Patent Publication Number: US-2002005181-A1

Title: Fluid heating devices

Description:
BACKGROUND OF THE INVENTION  
       [0001] 1. Technical Field  
       [0002] The present invention relates to fluid-heating devices for heating a fluid, such as for example regenerative pumps that can be utilized to circulate and heat a coolant in a vehicle air conditioning/heating system.  
       [0003] 2. Description of the Related Art  
       [0004] A known fluid-heating device is disclosed in U.S. Pat. No. 3,720,372 and includes a pump and a throttle. The pump includes a suction port, a discharge port, an actuation chamber and a rotor having a plurality of blades. The rotor is rotatably supported within the actuation chamber and rotation of the rotor draws the fluid through the suction port into the actuation chamber. As a result, the pressure of the fluid increases and high-pressure fluid is discharged from the discharge port to the throttle. The throttle brakes the fluid and thereby causes the fluid temperature to increase. That is, the fluid energy is increased by the rotating rotor and then reduced due to the braking effect. The energy lost by the braking effect is converted into heat.  

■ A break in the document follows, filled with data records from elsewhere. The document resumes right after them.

theorem mem_itNames {os : List Opd} {m : Nat} : m ∈ itNames os ↔ ∃ j : Fin 8, Opd.j j ∈ os ∧ j.val = m := by
  simp only [itNames, List.mem_filterMap]
  constructor
  · rintro ⟨p, hp, hm⟩
    cases p with
    | j n => exact ⟨n, hp, Option.some.inj hm⟩
    | _ => cases hm
  · rintro ⟨n, hn, rfl⟩
    exact ⟨.j n, hn, rfl⟩

theorem Wave.setIdx_cons (w : Wave) (sh : BitVec 512) (n : Option Nat) (p : Opd) (os : List Opd) :
    w.setIdx sh n (p :: os) = (w.setIdx sh n [p]).setIdx sh n os := rfl

theorem Wave.setIdx_length (w : Wave) (sh : BitVec 512) (n : Option Nat) (os : List Opd) :
    (w.setIdx sh n os).iters.length = w.iters.length := by
  induction os generalizing w with
  | nil => rfl
  | cons p os ih =>
    rw [Wave.setIdx_cons, ih]
    cases p <;> simp [Wave.setIdx, updAt]

/-- One record after IDX of one has been written. -/
theorem Wave.setIdx_one (w : Wave) (sh : BitVec 512) (n : Option Nat) (k : Fin 8) {m : Nat} (hm : m < w.iters.length) :
    getAt (w.setIdx sh n [.j k]).iters m 0 =
      if k.val = m then itSetIdx sh (getAt w.iters m 0) n else getAt w.iters m 0 := by
  show getAt (updAt w.iters k.val fun r => itSetIdx sh r n) m 0 = _
  by_cases hk : k.val = m
  · rw [getAt_updAt _ _ _ _ _ (hk ▸ hm), if_pos hk.symm, if_pos hk]
  · simp only [getAt, List.getD, updAt, List.getElem?_modify, hk, if_false, id_map']

/-- The records after IDX of those that operands name has been written. -/
theorem Wave.setIdx_iters (w : Wave) (sh : BitVec 512) (n : Option Nat) (os : List Opd) {m : Nat} (hm : m < w.iters.length) :
    getAt (w.setIdx sh n os).iters m 0 =
      if m ∈ itNames os then itSetIdx sh (getAt w.iters m 0) n else getAt w.iters m 0 := by
  induction os generalizing w with
  | nil => rfl
  | cons p os ih =>
    rw [Wave.setIdx_cons, ih _ (by rw [Wave.setIdx_length]; exact hm)]
    cases p with
    | j k =>
      have hnames : m ∈ itNames (.j k :: os) ↔ k.val = m ∨ m ∈ itNames os := by
        simp [itNames, eq_comm]
      rw [Wave.setIdx_one _ _ _ _ hm]
      by_cases hk : k.val = m
      · rw [if_pos hk, if_pos (hnames.mpr (.inl hk)), itSetIdx_itSetIdx, ite_self]
      · rw [if_neg hk]
        exact if_congr (by rw [hnames, or_iff_right hk]) rfl rfl
    | _ => rfl

/-- IDX of the records that operands name, once it has been written. -/
theorem Wave.setIdx_indices {w w' : Wave} {sh : BitVec 512} {n : Option Nat} {os : List Opd}
    (hw : w'.iters = (w.setIdx sh n os).iters) (hrank : itRank sh ≤ 4)
    (hext : n ≠ none → ∀ d, d < itRank sh → 0 < itExt sh d) (m : Fin 8) (hm : m.val < w.iters.length) (hname : .j m ∈ os) (i : Nat)
    (hi : i < itRank sh) : itIdx (getAt w'.iters m.val 0) i = n.elim 0 fun n => itIndex sh n i := by
  rw [hw, Wave.setIdx_iters _ _ _ _ hm, if_pos (mem_itNames.mpr ⟨m, hname, rfl⟩)]
  exact itIdx_itSetIdx _ _ hi hrank hext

       [0005] The known fluid-heating device has a simple construction, can efficiently heat the fluid with high efficiency and can function as a fluid-transporting means. Thus, the fluid-heating device is disposed within an automobile in order to circulate a coolant within the air-conditioning system of the automobile. However, the known fluid-heating device is constructed of metal and is therefore relative heavy, which increases the total weight of the automobile.  
       SUMMARY OF THE INVENTION  
       [0006] Therefore, it is an objective of the present invention to provide lighter fluid-heating devices.  
       [0007] Thus, the present teachings provide fluid heating devices having reduced total weight compared to known fluid heating devices. For example, the present fluid heating devices preferably comprise a housing and at least a portion of the housing comprises resin. In a more preferred embodiment, the housing may include at least a front housing and a rear housing and at least one of the front housing and/or the rear housing is made of a resin. More preferably, both the front and rear housing are made of a resin.  
       [0008] Fluid heating devices may naturally include other components, such as a rotor, a drive shaft and a throttle. The housing may include an actuation chamber that defines a suction port and a discharge port. The rotor may be rotatably supported within the actuation chamber in order to pressurize the fluid drawn from the suction port. A drive shaft may be coupled to the vehicle engine and may rotate the rotor. The fluid is pressurized by the rotating rotor and is then released from the discharge port to the throttle. The throttle preferably receives the fluid released from the discharge port and applies a brake to the discharged fluid in order to heat the fluid.  
       [0009] In another preferred aspect of the present teachings, one or more bearings may be disposed within the front housing and one end portion of the drive shaft may be rotatably supported by the front housing member via a bearing. In another preferred aspect of the present teachings, a bearing may be defined within the rear housing and the bearing defined in the rear housing may rotatably support the other end portion of the drive shaft. A passage may be defined within the rear housing in order to communicate fluid to the bearing from the actuation chamber, thereby lubricating the other end of the drive shaft.  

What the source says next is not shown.